I would add to Jay's answer "try to prove theorems" by saying that you learn to write clear mathematics by writing and rewriting, preferably using Latex, for easy revision, so that the matter and the layout become as clear as you can make it. You also have to learn to read what you have written to find the errors, lack of clarity, and poor layout. My supervisor Henry Whitehead you should write your paper, then put it in drawer for six weeks, and then rewrite it without looking at your draft! I confess to have rarely followed this method.
I remember in my early years of teaching remarking to two students on their homework: "Please read what you have written, and see that it is nonsense, where I have marked in red!" One did precisely this, and went on to get better and better and got a very good degree. The other carried on exactly the same.

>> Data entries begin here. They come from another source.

/-! ### A task changes -/

@[simp] theorem State.modTask_cyc (s : State) (id : Nat) (f : Task → Task) :
    (s.modTask id f).cyc = s.cyc := rfl
@[simp] theorem State.modTask_ph (s : State) (id : Nat) (f : Task → Task) :
    (s.modTask id f).ph = s.ph := rfl
@[simp] theorem State.modTask_seqNo (s : State) (id : Nat) (f : Task → Task) :
    (s.modTask id f).seqNo = s.seqNo := rfl
@[simp] theorem State.modTask_iss (s : State) (id : Nat) (f : Task → Task) :
    (s.modTask id f).iss = s.iss := rfl
@[simp] theorem State.modTask_cw (s : State) (id : Nat) (f : Task → Task) :
    (s.modTask id f).cw = s.cw := rfl
@[simp] theorem State.modTask_cal (s : State) (id : Nat) (f : Task → Task) :
    (s.modTask id f).cal = s.cal := rfl
@[simp] theorem State.modTask_inputs (s : State) (id : Nat) (f : Task → Task) :
    (s.modTask id f).inputs = s.inputs := rfl
@[simp] theorem State.modTask_out (s : State) (id : Nat) (f : Task → Task) :
    (s.modTask id f).out = s.out := rfl
@[simp] theorem State.modTask_wait (s : State) (id : Nat) (f : Task → Task) :
    (s.modTask id f).wait = s.wait := rfl
@[simp] theorem State.modTask_readVal (s : State) (id : Nat) (f : Task → Task) :
    (s.modTask id f).readVal = s.readVal := rfl
@[simp] theorem State.modTask_mem (s : State) (id : Nat) (f : Task → Task) :
    (s.modTask id f).mem = s.mem := rfl
@[simp] theorem State.modTask_tags (s : State) (id : Nat) (f : Task → Task) :
    (s.modTask id f).tags = s.tags := rfl
@[simp] theorem State.modTask_pois (s : State) (id : Nat) (f : Task → Task) :
    (s.modTask id f).pois = s.pois := rfl
@[simp] theorem State.modTask_rpois (s : State) (id : Nat) (f : Task → Task) :
    (s.modTask id f).rpois = s.rpois := rfl
@[simp] theorem State.modTask_cores (s : State) (id : Nat) (f : Task → Task) :
    (s.modTask id f).cores = s.cores := rfl
@[simp] theorem State.modTask_dies (s : State) (id : Nat) (f : Task → Task) :
    (s.modTask id f).dies = s.dies := rfl
@[simp] theorem State.modTask_ctl (s : State) (id : Nat) (f : Task → Task) :
    (s.modTask id f).ctl = s.ctl := rfl
@[simp] theorem State.modTask_meas (s : State) (id : Nat) (f : Task → Task) :
    (s.modTask id f).meas = s.meas := rfl
@[simp] theorem State.modTask_ext (s : State) (id : Nat) (f : Task → Task) :
    (s.modTask id f).ext = s.ext := rfl
@[simp] theorem State.modTask_rot (s : State) (id : Nat) (f : Task → Task) :
    (s.modTask id f).rot = s.rot := rfl
@[simp] theorem State.modTask_sq (s : State) (id : Nat) (f : Task → Task) :
    (s.modTask id f).sq = s.sq := rfl
@[simp] theorem State.modTask_tasks (s : State) (id : Nat) (f : Task → Task) :
    (s.modTask id f).tasks = s.tasks.map fun t => if t.id = id then f t else t := rfl
@[simp] theorem State.modTask_comp (s : State) (id : Nat) (f : Task → Task) :
    (s.modTask id f).comp = s.comp := rfl
@[simp] theorem State.modTask_banks (s : State) (id : Nat) (f : Task → Task) :
    (s.modTask id f).banks = s.banks := rfl
@[simp] theorem State.modTask_bars (s : State) (id : Nat) (f : Task → Task) :
    (s.modTask id f).bars = s.bars := rfl
@[simp] theorem State.modTask_combs (s : State) (id : Nat) (f : Task → Task) :
    (s.modTask id f).combs = s.combs := rfl
@[simp] theorem State.modTask_graphs (s : State) (id : Nat) (f : Task → Task) :
    (s.modTask id f).graphs = s.graphs := rfl
@[simp] theorem State.modTask_rings (s : State) (id : Nat) (f : Task → Task) :
    (s.modTask id f).rings = s.rings := rfl
@[simp] theorem State.modTask_zero (s : State) (id : Nat) (f : Task → Task) :
    (s.modTask id f).zero = s.zero := rfl
@[simp] theorem State.modTask_revoked (s : State) (id : Nat) (f : Task → Task) :
    (s.modTask id f).revoked = s.revoked := rfl
@[simp] theorem State.modTask_quote (s : State) (id : Nat) (f : Task → Task) :
    (s.modTask id f).quote = s.quote := rfl
@[simp] theorem State.modTask_oseq (s : State) (id : Nat) (f : Task → Task) :
    (s.modTask id f).oseq = s.oseq := rfl
@[simp] theorem State.modTask_remap (s : State) (id : Nat) (f : Task → Task) :
    (s.modTask id f).remap = s.remap := rfl
@[simp] theorem State.modTask_seen (s : State) (id : Nat) (f : Task → Task) :
    (s.modTask id f).seen = s.seen := rfl
@[simp] theorem State.modTask_free (s : State) (id : Nat) (f : Task → Task) :
    (s.modTask id f).free = s.free := rfl
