theorem EncodingFits.tqrecv (v : Nat) (q : Nat) : EncodingFits.Statement (.tqrecv v q) := by
  intro hw
  simp only [Instr.WellFormed, Lit.wf, Lit.wfOp, inS] at hw
  simp only [encode, Instr.cls, encodeQ]
  omega

theorem EncodingFits.tqpeek (sd : Nat) (q : Nat) : EncodingFits.Statement (.tqpeek sd q) := by
  intro hw
  simp only [Instr.WellFormed, Lit.wf, Lit.wfOp, inS] at hw
  simp only [encode, Instr.cls, encodeQ]
  omega

theorem EncodingFits.bar (sc : Nat) (b : Nat) (sp : Nat) : EncodingFits.Statement (.bar sc b sp) := by
  intro hw
  simp only [Instr.WellFormed, Lit.wf, Lit.wfOp, inS] at hw
  simp only [encode, Instr.cls, encodeQ]
  omega

theorem EncodingFits.xslot (sd : Nat) (sa : Nat) : EncodingFits.Statement (.xslot sd sa) := by
  intro hw
  simp only [Instr.WellFormed, Lit.wf, Lit.wfOp, inS] at hw
  simp only [encode, Instr.cls, encodeQ]
  omega

theorem EncodingFits.xslotRel (sd : Nat) (sa : Nat) : EncodingFits.Statement (.xslotRel sd sa) := by
  intro hw
  simp only [Instr.WellFormed, Lit.wf, Lit.wfOp, inS] at hw
  simp only [encode, Instr.cls, encodeQ]
  omega

theorem EncodingFits.accept (sd : Nat) (sa : Nat) : EncodingFits.Statement (.accept sd sa) := by
  intro hw
  simp only [Instr.WellFormed, Lit.wf, Lit.wfOp, inS] at hw
  simp only [encode, Instr.cls, encodeQ]
  omega

theorem EncodingFits.pkey (sd : Nat) (sa : Nat) (sb : Nat) : EncodingFits.Statement (.pkey sd sa sb) := by
  intro hw
  simp only [Instr.WellFormed, Lit.wf, Lit.wfOp, inS] at hw
  simp only [encode, Instr.cls, encodeQ]
  omega

theorem EncodingFits.plook (sd : Nat) (sa : Nat) : EncodingFits.Statement (.plook sd sa) := by
  intro hw
  simp only [Instr.WellFormed, Lit.wf, Lit.wfOp, inS] at hw
  simp only [encode, Instr.cls, encodeQ]
  omega

theorem EncodingFits.combine (rn : Bool) (sa : Nat) : EncodingFits.Statement (.combine rn sa) := by
  intro hw
  simp only [Instr.WellFormed, Lit.wf, Lit.wfOp, inS] at hw
  have h0 := ofFlag_le rn
  simp only [encode, Instr.cls, encodeQ]
  omega

theorem EncodingFits.hring (sa : Nat) : EncodingFits.Statement (.hring sa) := by
  intro hw
  simp only [Instr.WellFormed, Lit.wf, Lit.wfOp, inS] at hw
  simp only [encode, Instr.cls, encodeQ]
  omega

theorem EncodingFits.irq (n : Nat) : EncodingFits.Statement (.irq n) := by
  intro hw
  simp only [Instr.WellFormed, Lit.wf, Lit.wfOp, inS] at hw
  simp only [encode, Instr.cls, encodeQ]
  omega

theorem EncodingFits.resultLanding (core : Nat) (ctx : Nat) (id : Nat) : EncodingFits.Statement (.resultLanding core ctx id) := fun _ => by simp [encode, Instr.cls]

theorem EncodingFits.guardLanding (core : Nat) (ctx : Nat) (gi : Nat) : EncodingFits.Statement (.guardLanding core ctx gi) := fun _ => by simp [encode, Instr.cls]

theorem EncodingFits.brdEffect (core : Nat) (ctx : Nat) : EncodingFits.Statement (.brdEffect core ctx) := fun _ => by simp [encode, Instr.cls]

theorem EncodingFits.heldStoreRelease (core : Nat) (ctx : Nat) : EncodingFits.Statement (.heldStoreRelease core ctx) := fun _ => by simp [encode, Instr.cls]

theorem EncodingFits.heldStorePerform (core : Nat) (ctx : Nat) (id : Nat) : EncodingFits.Statement (.heldStorePerform core ctx id) := fun _ => by simp [encode, Instr.cls]

theorem EncodingFits.storePerform (core : Nat) (ctx : Nat) (id : Nat) : EncodingFits.Statement (.storePerform core ctx id) := fun _ => by simp [encode, Instr.cls]

theorem EncodingFits.handlerEntry (core : Nat) (ctx : Nat) : EncodingFits.Statement (.handlerEntry core ctx) := fun _ => by simp [encode, Instr.cls]

theorem EncodingFits.faultStop (core : Nat) (ctx : Nat) : EncodingFits.Statement (.faultStop core ctx) := fun _ => by simp [encode, Instr.cls]

theorem EncodingFits.contextSwitch (core : Nat) : EncodingFits.Statement (.contextSwitch core) := fun _ => by simp [encode, Instr.cls]

theorem EncodingFits.blockRelease (core : Nat) (ctx : Nat) : EncodingFits.Statement (.blockRelease core ctx) := fun _ => by simp [encode, Instr.cls]

theorem EncodingFits.waitEnd (core : Nat) (ctx : Nat) : EncodingFits.Statement (.waitEnd core ctx) := fun _ => by simp [encode, Instr.cls]

theorem EncodingFits.tqEntryReceivable (tq : Nat) (id : Nat) : EncodingFits.Statement (.tqEntryReceivable tq id) := fun _ => by simp [encode, Instr.cls]

theorem EncodingFits.tqPlaceFreed (tq : Nat) : EncodingFits.Statement (.tqPlaceFreed tq) := fun _ => by simp [encode, Instr.cls]

theorem EncodingFits.barrierRelease (part : Nat) (sc : Nat) (inst : Nat) (num : Nat) : EncodingFits.Statement (.barrierRelease part sc inst num) := fun _ => by simp [encode, Instr.cls]

theorem EncodingFits.flitLeave (die : Nat) (id : Nat) : EncodingFits.Statement (.flitLeave die id) := fun _ => by simp [encode, Instr.cls]

theorem EncodingFits.copyStart (core : Nat) (id : Nat) : EncodingFits.Statement (.copyStart core id) := fun _ => by simp [encode, Instr.cls]

theorem EncodingFits.copyArrival (core : Nat) (id : Nat) : EncodingFits.Statement (.copyArrival core id) := fun _ => by simp [encode, Instr.cls]

theorem EncodingFits.copyPostedWrite (core : Nat) (id : Nat) (gran : Nat) : EncodingFits.Statement (.copyPostedWrite core id gran) := fun _ => by simp [encode, Instr.cls]

theorem EncodingFits.copyReadReturn (core : Nat) (id : Nat) (gran : Nat) (data : Nat) (poison : Bool) : EncodingFits.Statement (.copyReadReturn core id gran data poison) := fun _ => by simp [encode, Instr.cls]

theorem EncodingFits.lazyDrain (core : Nat) (id : Nat) : EncodingFits.Statement (.lazyDrain core id) := fun _ => by simp [encode, Instr.cls]

theorem EncodingFits.atomPerform (core : Nat) (id : Nat) : EncodingFits.Statement (.atomPerform core id) := fun _ => by simp [encode, Instr.cls]

theorem EncodingFits.atomReply (core : Nat) (id : Nat) (old : Nat) (refused : Bool) : EncodingFits.Statement (.atomReply core id old refused) := fun _ => by simp [encode, Instr.cls]

theorem EncodingFits.bindComplete (core : Nat) (ctx : Nat) : EncodingFits.Statement (.bindComplete core ctx) := fun _ => by simp [encode, Instr.cls]

theorem EncodingFits.flushGranulePersist (core : Nat) (id : Nat) (gran : Nat) : EncodingFits.Statement (.flushGranulePersist core id gran) := fun _ => by simp [encode, Instr.cls]

theorem EncodingFits.psaveHeaderWrite (core : Nat) (id : Nat) : EncodingFits.Statement (.psaveHeaderWrite core id) := fun _ => by simp [encode, Instr.cls]

theorem EncodingFits.queueShadowPersist (tq : Nat) (id : Nat) : EncodingFits.Statement (.queueShadowPersist tq id) := fun _ => by simp [encode, Instr.cls]

theorem EncodingFits.mmulRowEntry (core : Nat) (id : Nat) (row : Nat) : EncodingFits.Statement (.mmulRowEntry core id row) := fun _ => by simp [encode, Instr.cls]

theorem EncodingFits.mmulRowLand (core : Nat) (id : Nat) (row : Nat) : EncodingFits.Statement (.mmulRowLand core id row) := fun _ => by simp [encode, Instr.cls]

theorem EncodingFits.mwloadFillPop (core : Nat) (id : Nat) (j : Nat) : EncodingFits.Statement (.mwloadFillPop core id j) := fun _ => by simp [encode, Instr.cls]

theorem EncodingFits.mwloadFillLand (core : Nat) (id : Nat) : EncodingFits.Statement (.mwloadFillLand core id) := fun _ => by simp [encode, Instr.cls]

theorem EncodingFits.mgradLand (core : Nat) (id : Nat) : EncodingFits.Statement (.mgradLand core id) := fun _ => by simp [encode, Instr.cls]

theorem EncodingFits.drainRowRead (core : Nat) (id : Nat) (row : Nat) : EncodingFits.Statement (.drainRowRead core id row) := fun _ => by simp [encode, Instr.cls]

theorem EncodingFits.drainScaleRead (core : Nat) (id : Nat) (k : Nat) : EncodingFits.Statement (.drainScaleRead core id k) := fun _ => by simp [encode, Instr.cls]

theorem EncodingFits.segmentArrival (core : Nat) (id : Nat) (k : Nat) : EncodingFits.Statement (.segmentArrival core id k) := fun _ => by simp [encode, Instr.cls]

theorem EncodingFits.treeApply (core : Nat) (id : Nat) : EncodingFits.Statement (.treeApply core id) := fun _ => by simp [encode, Instr.cls]

theorem EncodingFits.xslotPerform (core : Nat) (id : Nat) : EncodingFits.Statement (.xslotPerform core id) := fun _ => by simp [encode, Instr.cls]

theorem EncodingFits.acceptRowRead (core : Nat) (id : Nat) (k : Nat) : EncodingFits.Statement (.acceptRowRead core id k) := fun _ => by simp [encode, Instr.cls]

theorem EncodingFits.acceptComplete (core : Nat) (id : Nat) : EncodingFits.Statement (.acceptComplete core id) := fun _ => by simp [encode, Instr.cls]

theorem EncodingFits.pkeyComplete (core : Nat) (id : Nat) : EncodingFits.Statement (.pkeyComplete core id) := fun _ => by simp [encode, Instr.cls]

theorem EncodingFits.plookPerform (core : Nat) (id : Nat) : EncodingFits.Statement (.plookPerform core id) := fun _ => by simp [encode, Instr.cls]

theorem EncodingFits.hringDepart (part : Nat) (id : Nat) : EncodingFits.Statement (.hringDepart part id) := fun _ => by simp [encode, Instr.cls]

theorem EncodingFits.ringCoalesceTimeout (part : Nat) : EncodingFits.Statement (.ringCoalesceTimeout part) := fun _ => by simp [encode, Instr.cls]

theorem EncodingFits.combineRowRead (core : Nat) (ctx : Nat) (k : Nat) : EncodingFits.Statement (.combineRowRead core ctx k) := fun _ => by simp [encode, Instr.cls]

theorem EncodingFits.combineCloseTimeout (part : Nat) (grp : Nat) (phase : Nat) : EncodingFits.Statement (.combineCloseTimeout part grp phase) := fun _ => by simp [encode, Instr.cls]

theorem EncodingFits.combineRelease (part : Nat) (grp : Nat) (phase : Nat) : EncodingFits.Statement (.combineRelease part grp phase) := fun _ => by simp [encode, Instr.cls]

theorem EncodingFits.taskLaunch (q : Nat) : EncodingFits.Statement (.taskLaunch q) := fun _ => by simp [encode, Instr.cls]

theorem EncodingFits.taskComplete (id : Nat) : EncodingFits.Statement (.taskComplete id) := fun _ => by simp [encode, Instr.cls]

theorem EncodingFits.taskTrigger (id : Nat) : EncodingFits.Statement (.taskTrigger id) := fun _ => by simp [encode, Instr.cls]

theorem EncodingFits.preemptStop (core : Nat) (ctx : Nat) : EncodingFits.Statement (.preemptStop core ctx) := fun _ => by simp [encode, Instr.cls]

theorem EncodingFits.contextSaveComplete (core : Nat) (ctx : Nat) (id : Nat) : EncodingFits.Statement (.contextSaveComplete core ctx id) := fun _ => by simp [encode, Instr.cls]

theorem EncodingFits.graphLaunch (part : Nat) : EncodingFits.Statement (.graphLaunch part) := fun _ => by simp [encode, Instr.cls]

theorem EncodingFits.graphWait (part : Nat) : EncodingFits.Statement (.graphWait part) := fun _ => by simp [encode, Instr.cls]

theorem EncodingFits.graphCond (part : Nat) : EncodingFits.Statement (.graphCond part) := fun _ => by simp [encode, Instr.cls]

theorem EncodingFits.graphEnd (part : Nat) : EncodingFits.Statement (.graphEnd part) := fun _ => by simp [encode, Instr.cls]

theorem EncodingFits.zeroingEnd (unit : Nat) (idx : Nat) : EncodingFits.Statement (.zeroingEnd unit idx) := fun _ => by simp [encode, Instr.cls]

theorem EncodingFits.debugStop (core : Nat) (ctx : Nat) : EncodingFits.Statement (.debugStop core ctx) := fun _ => by simp [encode, Instr.cls]

theorem EncodingFits.thermalTrip (die : Nat) (temp : Nat) : EncodingFits.Statement (.thermalTrip die temp) := fun _ => by simp [encode, Instr.cls]

theorem EncodingFits.supplyFailure (dieRail : Bool) (place : Nat) (cause : Nat) : EncodingFits.Statement (.supplyFailure dieRail place cause) := fun _ => by simp [encode, Instr.cls]

theorem EncodingFits.lossReport (dieRail : Bool) (place : Nat) (cause : Nat) : EncodingFits.Statement (.lossReport dieRail place cause) := fun _ => by simp [encode, Instr.cls]

theorem EncodingFits.gateRequest (core : Nat) : EncodingFits.Statement (.gateRequest core) := fun _ => by simp [encode, Instr.cls]

theorem EncodingFits.coreGate (core : Nat) : EncodingFits.Statement (.coreGate core) := fun _ => by simp [encode, Instr.cls]

theorem EncodingFits.coreUngate (core : Nat) : EncodingFits.Statement (.coreUngate core) := fun _ => by simp [encode, Instr.cls]

theorem EncodingFits.recoveryResume (q : Nat) : EncodingFits.Statement (.recoveryResume q) := fun _ => by simp [encode, Instr.cls]

theorem EncodingFits.queueResetMessage (src : Nat) (die : Nat) (q : Nat) : EncodingFits.Statement (.queueResetMessage src die q) := fun _ => by simp [encode, Instr.cls]

theorem EncodingFits.hostMemoryAccess (wr : Bool) (addr : Nat) (len : Nat) (data : Nat) : EncodingFits.Statement (.hostMemoryAccess wr addr len data) := fun _ => by simp [encode, Instr.cls]

theorem EncodingFits.queueApertureWrite (off : Nat) (len : Nat) (data : Nat) (poison : Bool) : EncodingFits.Statement (.queueApertureWrite off len data poison) := fun _ => by simp [encode, Instr.cls]

theorem EncodingFits.hostAtomicop (addr : Nat) : EncodingFits.Statement (.hostAtomicop addr) := fun _ => by simp [encode, Instr.cls]

theorem EncodingFits.zieshRequest (src : Nat) (head : Nat) (addr : Nat) (len : Nat) (data : Nat) (poison : Bool) : EncodingFits.Statement (.zieshRequest src head addr len data poison) := fun _ => by simp [encode, Instr.cls]

theorem EncodingFits.linkDown (link : Nat) : EncodingFits.Statement (.linkDown link) := fun _ => by simp [encode, Instr.cls]

theorem EncodingFits.definedNop (cls : Cls) (w : Nat) : EncodingFits.Statement (.definedNop cls w) := by
  intro hw
  cases cls <;> simp [Instr.WellFormed, definedNopWord] at hw <;>
    simp only [encode, Instr.cls, encodeC, encodeS, encodeV, encodeM, encodeL, encodeQ] <;> omega

theorem EncodingFits.uncorrectableError (kind : Nat) (place : Nat) (idx : Nat) : EncodingFits.Statement (.uncorrectableError kind place idx) := fun _ => by simp [encode, Instr.cls]

theorem EncodingFits.powerRestored (kind : Nat) (place : Nat) : EncodingFits.Statement (.powerRestored kind place) := fun _ => by simp [encode, Instr.cls]

theorem EncodingFits.zieshLinkUp (link : Nat) (pkg : Nat) : EncodingFits.Statement (.zieshLinkUp link pkg) := fun _ => by simp [encode, Instr.cls]

theorem EncodingFits.nop : EncodingFits.Statement (.nop) := fun _ => by simp [encode, Instr.cls]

Many of us have benefited greatly from the detailed criticisms of supervisors, and referees, and their care in reading what we have written. To be of most benefit, students should be required to write and rewrite their work; this does not happen often on pure logistic grounds. But I have tried it on a small scale with first year students. For more details, see the course Ideas in mathematics.
Also you should realise that published work is usually the result of a series of approximations. A proof usually has an idea controlling it, but the first written version may have serious flaws, of various kinds. One may leave it for days, weeks, months, years, but on rereading there one sees something worthwhile, but needing a lot more work. This is where craftmanship and a professional approach are essential.
It was said of Grothendieck that he would work extremely hard to get the right concepts so that the proof became essentially tautologous! He also commented on "the difficulty of bringing concepts out of the dark!"